[Collected data entries]
^^^^^^^^^^^^^^^^

/-- A frame that this node takes and that ends its way here: intact, addressed to it or the first copy of a broadcast. -/
structure Taken (s : State) (f : RingFrame) : Prop where
  running : s.power.phase = .running
  intact  : f.crcOk = true
  unicast : f.bcast = false → f.dst = s.ring.node
  bcast   : f.bcast = true → f.hops ≤ 1 ∧ s.ring.firstCopy f = true

/-! ## Dictionary messages -/

/-- A record that the device accepts on an open channel, with a message that this device serves now (R369, R372, R373). -/
structure Heard (s : State) (c : Channel) (r : DictRec) : Prop where
  chan  : s.channel c.id = some c
  opn   : c.isOpen = true
  same  : r.channel = c.id
  tag   : r.tagOk = true
  takes : c.takes r.rseq = true
  low   : r.rseq + 1 < 2 ^ 32
  room  : c.txSeq + 64 < 2 ^ 32
  now   : s.mustWait r.msg = false
  size  : r.msg.data.length ≤ 1024
  here  : r.msg.node = 0xFF
  flags : r.msg.flags < 2

/-- A TID that the channel has not used among the replies it keeps, and that no request carried to another node has. -/
structure NewTid (s : State) (c : Channel) (tid : Nat) : Prop where
  fresh : (c.replies.find? fun q => q.1 = tid) = none
  alone : (s.dict.forwards.any fun f => f.channel == c.id && f.tid == tid) = false

/-- An open channel that asks with a new TID while Tender serves. -/
structure Asks (s : State) (c : Channel) (tid : Nat) : Prop where
  chan : s.channel c.id = some c
  opn  : c.isOpen = true
  room : c.txSeq + 64 < 2 ^ 32
  now  : s.noTender = false
  new  : NewTid s c tid

/-- A message from this device in answer to another: same TID, INDEX and SUB (R373). -/
def State.back (s : State) (m : DictMsg) (mtype aux : Nat) (data : Bytes) : DictMsg :=
  { m with node := s.ring.node % 256, mtype := mtype, flags := 0, aux := aux, data := data }

/-- MTYPE, AUX and DATA of the reply to a READ (R363, R373, R378). -/
def State.readReply (s : State) (who : Client) (m : DictMsg) : Nat × Nat × Bytes :=
  let e := s.accessError who m.index m.sub false
  if e ≠ 0 then (5, e, [])
  else if s.downloading m.index m.sub then (5, 0x09, [])
  else match s.readValue who m.index m.sub with
    | .inl e => (5, e, [])
    | .inr bs => if 1024 < bs.length then (5, 0x0D, []) else (3, 0, bs)

/-- The one reply of a request went out on its channel and is kept for its TID (R374, R375). -/
structure Replied (s t : State) (c : Channel) (q : DictMsg) : Prop where
  kept : ∃ d, t.channel c.id = some d ∧ d.replies.getLast? = some (q.tid, q) ∧ d.txSeq = c.txSeq + 1 ∧ d.isOpen = true
  sent : t.tx = (s.sendMsg c.id q).tx

/-- The number of a channel's notification is not among those it waits for, and every channel queue has settled it there. -/
def State.settled (s : State) (id nseq num : Nat) : Prop :=
  (∀ d, s.channel id = some d → ∀ x ∈ d.sent, x.nseq ≠ nseq) ∧
  ∀ q ∈ s.dict.queues, ∀ n ∈ q.notes, n.num = num → id ∈ n.done

/-- Subindexes of the device whose write stores a value and has no other effect at once. -/
def storedObjects : List (Nat × Nat) :=
  [(0x1100, 3), (0x1101, 1), (0x2000, 8), (0x2001, 2), (0x2001, 3), (0x2031, 8), (0x4100, 3), (0x6001, 1)]

/-! ## Debug and power -/

/-- A cell that the debug port reaches at level FULL while its counted cycles pass; no frame and no operation is
outstanding (R420, R421, R424, R437). -/
structure Debugged (s : State) (c : CellId) : Prop where
  free   : s.inReset = false
  idle   : s.port.pending = none
  on     : s.port.powered = true
  queue  : (s.dbg[c]).waiting = []
  level  : s.effLevel c = 2
  counts : (s.cell c).counting = true
  out    : (s.cell c).outbox = []

/-- The device as a device reset of a kind leaves it: every cell, register, object and channel as in reset, BYPASS_N not
driven; fuses, boot flash and written at-reset values kept (R365, R390, R452). -/
structure InReset (s t : State) (kind : Nat) : Prop where
  phase  : t.power.phase = .reset
  kind   : t.power.kind = kind
  cells  : t.cells = State.reset.cells
  objs   : t.objs = State.reset.objs
  dict   : t.dict = State.reset.dict
  ring   : t.ring = State.reset.ring
  bypass : t.pins.bypass = none
  life   : t.keeper.lifecycle = s.keeper.lifecycle
  seed   : t.keeper.seed = s.keeper.seed
  keys   : t.keeper.registry = s.keeper.registry
  gone   : t.keeper.keys = [] ∧ t.keeper.records = []
  stored : t.power.stored = s.power.stored

/-! ## Bounds that the spec gives Keeper and the debug port -/

/-- A legal lifecycle state, at most 4 operator roots, 256 registered keys and 4,096 sealed records, and a port level and a
requested level of at most FULL (R390, R395, R407, R421, R428). -/
structure State.bounded (s : State) : Prop where
  life     : s.keeper.lifecycle ≤ 3
  roots    : s.keeper.roots.length ≤ 4
  registry : s.keeper.registry.length ≤ 256
  records  : s.keeper.records.length ≤ 4096
  level    : s.port.level ≤ 2
  request  : s.port.request ≤ 2

end Machine

end Sys2Proof
end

^^^^^^^^^^^^^^^^

Each line from the top of the records above through the line containing "r.msg.data.length ≤ 1024" needs to be transcribed exactly, and no line after it.

* _Written response_:
/-- A frame that this node takes and that ends its way here: intact, addressed to it or the first copy of a broadcast. -/
structure Taken (s : State) (f : RingFrame) : Prop where
  running : s.power.phase = .running
  intact  : f.crcOk = true
  unicast : f.bcast = false → f.dst = s.ring.node
  bcast   : f.bcast = true → f.hops ≤ 1 ∧ s.ring.firstCopy f = true

/-! ## Dictionary messages -/

/-- A record that the device accepts on an open channel, with a message that this device serves now (R369, R372, R373). -/
structure Heard (s : State) (c : Channel) (r : DictRec) : Prop where
  chan  : s.channel c.id = some c
  opn   : c.isOpen = true
  same  : r.channel = c.id
  tag   : r.tagOk = true
  takes : c.takes r.rseq = true
  low   : r.rseq + 1 < 2 ^ 32
  room  : c.txSeq + 64 < 2 ^ 32
  now   : s.mustWait r.msg = false
  size  : r.msg.data.length ≤ 1024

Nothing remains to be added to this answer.